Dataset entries

[Start of section]

-- ==== Sys2Proof/Machine/Ops.lean ====
section
/-! DEFINITION. The issue set an instruction is executed by (spec 03 R78), the order of its checks (02 R55-R58), fault records, taking a
fault and returning from its handler (15 R440-R454), boundary instructions (03 R94), and the shapes in which instructions act:
per lane (R58), once for the set (04 R121), and as events. -/

namespace Sys2Proof.Machine

open Sys2Proof

/-! ## The issue set -/

/-- The issue set under execution with the block, group and launch it belongs to. -/
structure Sel where
  issue : Issue
  b : Block
  g : Group
  l : Launch

/-- None where State.issue names no resident group. -/
def State.sel (s : State) : Option Sel :=
  s.issue.bind fun i => (s.block? i.blk).bind fun b => (b.groups[i.grp]?).bind fun g => (s.launch? b.launch).map fun l =>
    { issue := i, b := b, g := g, l := l }

def Sel.blk (c : Sel) : Nat := c.issue.blk
def Sel.grp (c : Sel) : Nat := c.issue.grp
def Sel.req (c : Sel) : Req := reqOf c.l c.b.core
/-- The lanes of the set, ascending. -/
def Sel.lanes (c : Sel) : List Nat := lanesOf c.issue.lanes
/-- A lane's thread; a lane outside the group reads as one that has exited. -/
def Thread.blank : Thread :=
  { pc := 0, region := 0, st := .exited, v := [], p := 0, fpenv := 1, fpflags := 0, starve := 0, horizon := none, parkSet := [],
    fetchPark := false, denied := none, trap := none, last := none, imprecise := [], codeRanges := [], armRecord := none }
def Group.thread (g : Group) (lane : Nat) : Thread := g.threads.getD lane Thread.blank
def Sel.thread (c : Sel) (lane : Nat) : Thread := c.g.thread lane
/-- The guard-true lanes of the set (R58), ascending. -/
def Sel.guarded (c : Sel) (i : Instr) : List Nat := c.lanes.filter fun l => guardOk (instrMods i) (c.thread l)

/-! ## Fault records (R440-R442) -/

/-- A fault before it has a record. -/
structure Fail where
  code : Nat
  addr : Dword
  detail : Word
  deriving DecidableEq, Repr
def mkFail (code : Nat) (addr : Nat) (detail : Nat) : Fail :=
  { code := code, addr := BitVec.ofNat 64 addr, detail := nat32 detail }

/-- Bits 63:0 of a record (R440). -/
def FaultRec.low (r : FaultRec) : Dword :=
  concat r.detail (nat32 (r.grp.toNat * 2 ^ 14 + r.lane.toNat * 2 ^ 8 + r.code.toNat))
/-- Word i of the 256 bits, i = 0 the lowest (R456). -/
def FaultRec.word (r : FaultRec) (i : Nat) : Word :=
  match i with
  | 0 => lo32 r.low
  | 1 => r.detail
  | 2 => lo32 r.addr
  | 3 => hi32 r.addr
  | 4 => r.pco
  | 5 => r.rego
  | 6 => r.block
  | _ => r.seql

/-- The record of a fault of a thread, with the number its FAULT event is about to take. -/
def State.record (s : State) (b : Block) (l : Launch) (grp lane : Nat) (pc region : Dword) (f : Fail) : FaultRec :=
  { seql := nat32 s.nextSeq, block := nat32 b.blkidx, rego := lo32 (region - l.lr.code), pco := lo32 (pc - l.lr.code),
    addr := f.addr, detail := f.detail, grp := BitVec.ofNat 7 grp, lane := BitVec.ofNat 6 lane, code := BitVec.ofNat 8 f.code }
/-- Its FAULT event (R441), or for a park its PAGE event (R267). -/
def State.logRecord (s : State) (type : BitVec 8) (l : Launch) (r : FaultRec) : State :=
  s.log type l.part l.queue r.block r.low

/-! ## Taking a fault and returning (R443-R450, R454) -/

/-- Trap entry (R446). -/
def Thread.enterTrap (t : Thread) (handler resume : Dword) (r : FaultRec) : Thread :=
  { t with
    trap := some { resume := resume, region := t.region, record := r }
    last := some r, st := .runnable, pc := handler, region := handler, armRecord := none }
/-- Return from a handler (R454); none outside one. -/
def Thread.leaveTrap (t : Thread) : Option Thread :=
  t.trap.map fun k => { t with trap := none, st := .runnable, pc := k.resume, region := k.region }

/-- A logged record is delivered (R443): the handler, or the end of the block where there is none or the thread is in one (R449). -/
def State.deliver (s : State) (blk grp lane : Nat) (resume : Dword) (r : FaultRec) : State :=
  match s.block? blk with
  | none => s
  | some b =>
    let handler := match s.launch? b.launch with | some l => l.lr.handler | none => 0
    let trapped := match s.thread? blk grp lane with | some t => t.trapped | none => true
    if handler == 0 || trapped then s.killBlock blk
    else s.updGroup blk grp fun g =>
      { g.updThread lane (fun t => t.enterTrap handler resume r) with latch := none }

/-- A fault one lane raises, with its resume PC; a `late` one is imprecise (class S). -/
structure LaneFail where
  lane : Nat
  fail : Fail
  resume : Dword
  late : Bool := false
  deriving DecidableEq, Repr

/-- The threads stay at the instruction and issue it again later (R94, R434). -/
def State.holdLanes (s : State) (blk grp : Nat) (lanes : LaneSet) : State :=
  s.updGroup blk grp fun g =>
    { g with threads := g.threads.mapIdx fun i t => if lanes.getLsbD i then t.setState (.waiting .hold) else t }

/-- A thread that stays at an instruction that has not been performed. -/
def Thread.holds (t : Thread) : Bool :=
  match t.st with
  | .waiting .hold | .waiting .shadow | .waiting .full => true
  | _ => false
/-- What an event does to some lanes, unless one of them would stay where it stopped for want of room in the log (R434) or of a unit: then
it does not happen yet. -/
def State.wholly (t : State) (blk grp : Nat) (lanes : LaneSet) : Option State :=
  if (lanesOf lanes).any fun l => (t.thread? blk grp l).any Thread.holds then none else some t

/-- The records of faults raised by one instruction of one set, in ascending lane order (R441); a thread that finds the log full stays
where it is (R434). An imprecise one is never lost: step issues no set that would leave its event held (State.issueSet). Answers the
records to deliver. -/
def State.logFails (s : State) (b : Block) (l : Launch) (grp : Nat) (pc : Dword) (fs : List LaneFail) :
    State × List (LaneFail × FaultRec) :=
  match fs with
  | [] => (s, [])
  | f :: r =>
    if s.logFull && !f.late then State.logFails (s.holdLanes b.id grp (laneBit f.lane)) b l grp pc r
    else
      let region := match s.thread? b.id grp f.lane with | some t => t.region | none => 0
      let x := s.record b l grp f.lane pc region f.fail
      let (s, rs) := State.logFails (s.logRecord evFAULT l x) b l grp pc r
      (s, (f, x) :: rs)
/-- An imprecise record waits for its thread's next boundary (R444); one of a thread that has exited or been killed goes nowhere (R101,
R275). -/
def State.keepRecord (s : State) (blk grp lane : Nat) (r : FaultRec) : State :=
  s.updThread blk grp lane fun t => if t.live then { t with imprecise := t.imprecise ++ [r] } else t
/-- Faults of the set (R442): logged, then the precise ones delivered. -/
def Sel.raise (c : Sel) (s : State) (fs : List LaneFail) : State :=
  let (s, rs) := s.logFails c.b c.l c.grp c.issue.pc fs
  rs.foldl (fun s x => if x.1.late then s.keepRecord c.blk c.grp x.1.lane x.2 else s.deliver c.blk c.grp x.1.lane x.1.resume x.2) s
/-- The same fault of class P in each of some lanes. -/
def Sel.raiseEach (c : Sel) (s : State) (lanes : List Nat) (f : Fail) : State :=
  c.raise s (lanes.map fun l => { lane := l, fail := f, resume := c.issue.pc })

/-- An imprecise record of a thread (R444) that no instruction raises at its issue: logged at once, delivered at its next boundary. -/
def State.raiseImprecise (s : State) (blk grp lane : Nat) (pc : Dword) (f : Fail) : State :=
  match s.block? blk with
  | none => s
  | some b =>
    match s.launch? b.launch, s.thread? blk grp lane with
    | some l, some t =>
      let r := s.record b l grp lane pc t.region f
      (s.logRecord evFAULT l r).keepRecord blk grp lane r
    | _, _ => s

/-- A write to a register of the latched fragment empties the latch (R324). -/
def Group.spoil (g : Group) (uses : List RegUse) : Group :=
  match g.latch with
  | some (first, _, n) => if uses.any fun u => u.write && u.overlaps (rv first n) then { g with latch := none } else g
  | none => g

/-! ## The order of checks (R55-R58) -/

/-- The 32 bits at the PC of an instruction (R56), zero-extended for a compact one. -/
def instrWord (i : Instr) : Word :=
  match encode i with
  | some bs => nat32 (ofBytes (bs.take 4))
  | none => 0

/-- Every register the instruction names is within the allotments in force (R57). -/
def Sel.rangeOk (c : Sel) (i : Instr) : Bool :=
  (regsOf c.b.rung i).all fun u => u.inRange c.g.vallot c.g.uallot c.l.lr.accs

/-- How a thread's instruction is executed: by the issue set that State.issue names; REGRANGE first (R55); the platform stays as it
is, since no instruction of a thread changes it. -/
def runSet (i : Instr) (s : State) (f : Sel → State) : Host.Outcome State Fault Refusal :=
  match s.sel with
  | none => .fault .noIssue
  | some c =>
    let t := if c.rangeOk i then f c else c.raiseEach s c.lanes (mkFail cREGRANGE 0 (instrWord i).toNat)
    .next { t with toPlat := s.toPlat }

/-- What an event leaves where its rule says that it does not happen (a response nothing waits for, a wait that is not over): nothing but
the model's own note of it (log 3). -/
def State.idle (s : State) : State := { s with subject := .idle }
/-- How an event or command is executed: `none` where it does not happen. -/
def runEvent (s : State) (t : Option State) : Host.Outcome State Fault Refusal :=
  match t with
  | none => .next s.idle
  | some t => .next { t with toPlat := s.toPlat }
/-- The same for the rows that may change the platform. -/
def runPlatform (s : State) (t : Option State) : Host.Outcome State Fault Refusal := .next (t.getD s.idle)

/-! ## Lane by lane -/

/-- What an instruction does in one thread. -/
inductive LaneOut where
  | done (t : Thread)
  | raise (f : Fail)

def LaneOut.apply (o : LaneOut) (t : Thread) : Thread :=
  match o with
  | .done t' => t'
  | .raise _ => t
def LaneOut.fail (o : LaneOut) : Option Fail :=
  match o with
  | .done _ => none
  | .raise f => some f
/-- The PC moves past the instruction where nothing is raised. -/
def LaneOut.pass (o : LaneOut) (len : Nat) : LaneOut :=
  match o with
  | .done t => .done (t.advance len)
  | .raise f => .raise f

/-- One lane of the set: outside it nothing, guard-false only the PC (R58). -/
def Sel.laneStep (c : Sel) (i : Instr) (f : Nat → Thread → LaneOut) (lane : Nat) (t : Thread) : LaneOut :=
  if c.issue.lanes.getLsbD lane then
    if guardOk (instrMods i) t then f lane t else .done (t.advance (Instr.len i))
  else .done t
/-- The lanes that fault, ascending. -/
def Sel.fails (c : Sel) (step : Nat → Thread → LaneOut) : List LaneFail :=
  c.lanes.filterMap fun l => (step l (c.thread l)).fail.map fun f => { lane := l, fail := f, resume := c.issue.pc }
/-- All threads of the group after one instruction, and the faults it raised. -/
def Sel.apply (c : Sel) (s : State) (step : Nat → Thread → LaneOut) : State :=
  c.raise (s.updGroup c.blk c.grp fun g => { g with threads := g.threads.mapIdx fun l t => (step l t).apply t }) (c.fails step)

/-- An instruction that acts in each guard-true thread by itself; the PC moves past it where it raises nothing. -/
def perLane (i : Instr) (s : State) (f : Group → Nat → Thread → LaneOut) : Host.Outcome State Fault Refusal :=
  runSet i s fun c => c.apply s (c.laneStep i fun l t => (f c.g l t).pass (Instr.len i))
/-- The same where nothing can be raised. -/
def pureLane (i : Instr) (s : State) (f : Group → Nat → Thread → Thread) : Host.Outcome State Fault Refusal :=
  perLane i s fun g l t => .done (f g l t)
/-- An instruction that sets the PC itself (R98-R100). -/
def jumpLane (i : Instr) (s : State) (f : Group → Nat → Thread → LaneOut) : Host.Outcome State Fault Refusal :=
  runSet i s fun c => c.apply s (c.laneStep i (f c.g))

/-! ## Once for the set (R121) -/

/-- A change of each thread of a group, by lane. -/
def Group.each (g : Group) (f : Nat → Thread → Thread) : Group := { g with threads := g.threads.mapIdx f }
/-- Every lane of the set but those `stay` names moves past the instruction. -/
def Sel.advanceBut (c : Sel) (s : State) (i : Instr) (stay : Nat → Bool) : State :=
  s.updGroup c.blk c.grp fun g => g.each fun l t => if c.issue.lanes.getLsbD l && !stay l then t.advance (Instr.len i) else t
/-- Every lane of the set moves past the instruction. -/
def Sel.advanceAll (c : Sel) (s : State) (i : Instr) : State :=
  s.updGroup c.blk c.grp fun g =>
    { g with threads := g.threads.mapIdx fun l t => if c.issue.lanes.getLsbD l then t.advance (Instr.len i) else t }
/-- A write of group state, done once when some thread is guard-true; `f` gets the lowest guard-true thread and the guard-true lanes. -/
def onceGroup (i : Instr) (s : State) (f : Thread → LaneSet → Group → Group) : Host.Outcome State Fault Refusal :=
  runSet i s fun c =>
    let s := match c.guarded i with
      | [] => s
      | l :: r => s.updGroup c.blk c.grp (f (c.thread l) (laneSet (l :: r)))
    c.advanceAll s i

/-! ## Boundary instructions (R93, R94) -/

/-- An earlier load of the lane is outstanding; a prefetch is none (R215). -/
def Group.loading (g : Group) (lane : Nat) : Bool := g.loads.any fun l => !l.prefetch && l.lanes.any fun x => x.lane == lane
/-- The whole set holds until the condition that stops some of its lanes is over. -/
def Sel.hold (c : Sel) (s : State) : State := s.holdLanes c.blk c.grp c.issue.lanes
/-- The set is not ready, since the unit it needs cannot accept it (R27, R83, R196, R295, R426): nothing is issued. -/
def Sel.full (c : Sel) (s : State) : State :=
  s.updGroup c.blk c.grp fun g =>
    { g with threads := g.threads.mapIdx fun i t => if c.issue.lanes.getLsbD i then t.setState (.waiting .full) else t }
/-- R94 before the instruction is performed: the region entry of the threads is the instruction. -/
def Sel.enterRegion (c : Sel) (s : State) (lanes : List Nat) : State :=
  s.updGroup c.blk c.grp fun g => { g with threads := g.threads.mapIdx fun l t => if lanes.contains l then t.setRegion c.issue.pc else t }
/-- R94 after it: the instruction is behind the thread, and so is its region entry. -/
def Thread.pass (t : Thread) (len : Nat) : Thread := { t with pc := t.pc + BitVec.ofNat 64 len, region := t.pc + BitVec.ofNat 64 len }
/-- The lanes of a set pass a boundary instruction: the guard-true ones with their region entry, the others only in their PC. -/
def Sel.passAll (c : Sel) (s : State) (i : Instr) : State :=
  let one (l : Nat) (t : Thread) : Thread :=
    if c.issue.lanes.getLsbD l then
      if guardOk (instrMods i) (c.thread l) then t.pass (Instr.len i) else t.advance (Instr.len i)
    else t
  s.updGroup c.blk c.grp fun g => { g with threads := g.threads.mapIdx one }
/-- A boundary instruction: `f` performs it once every earlier load of the guard-true threads has returned. A lane that fails its check at
issue faults at once, in the region it is in; `f` makes the check again where no lane has to wait (R247, R296, R395, R401). -/
def runChecked (i : Instr) (s : State) (check : Sel → Nat → Option Fail) (f : Sel → State → State) : Host.Outcome State Fault Refusal :=
  runSet i s fun c =>
    let bad := (c.guarded i).filterMap fun l => (check c l).map fun e => (l, e)
    let ok := (c.guarded i).filter fun l => !bad.any fun x => x.1 == l
    if ok.any fun l => c.g.loading l then
      c.raise (s.holdLanes c.blk c.grp (c.issue.lanes &&& ~~~(laneSet (bad.map Prod.fst))))
        (bad.map fun x => { lane := x.1, fail := x.2, resume := c.issue.pc })
    else f c (c.enterRegion s ok)
/-- A boundary instruction without such a check. -/
def runBoundary (i : Instr) (s : State) (f : Sel → State → State) : Host.Outcome State Fault Refusal := runChecked i s (fun _ _ => none) f
/-- The fault of an address. -/
def failOf {α : Type} (x : Except Fail α) : Option Fail :=
  match x with
  | .error f => some f
  | .ok _ => none

end Sys2Proof.Machine
end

[End of section]

Within the data, tally each line containing the string "false". Answer with the number by itself.

4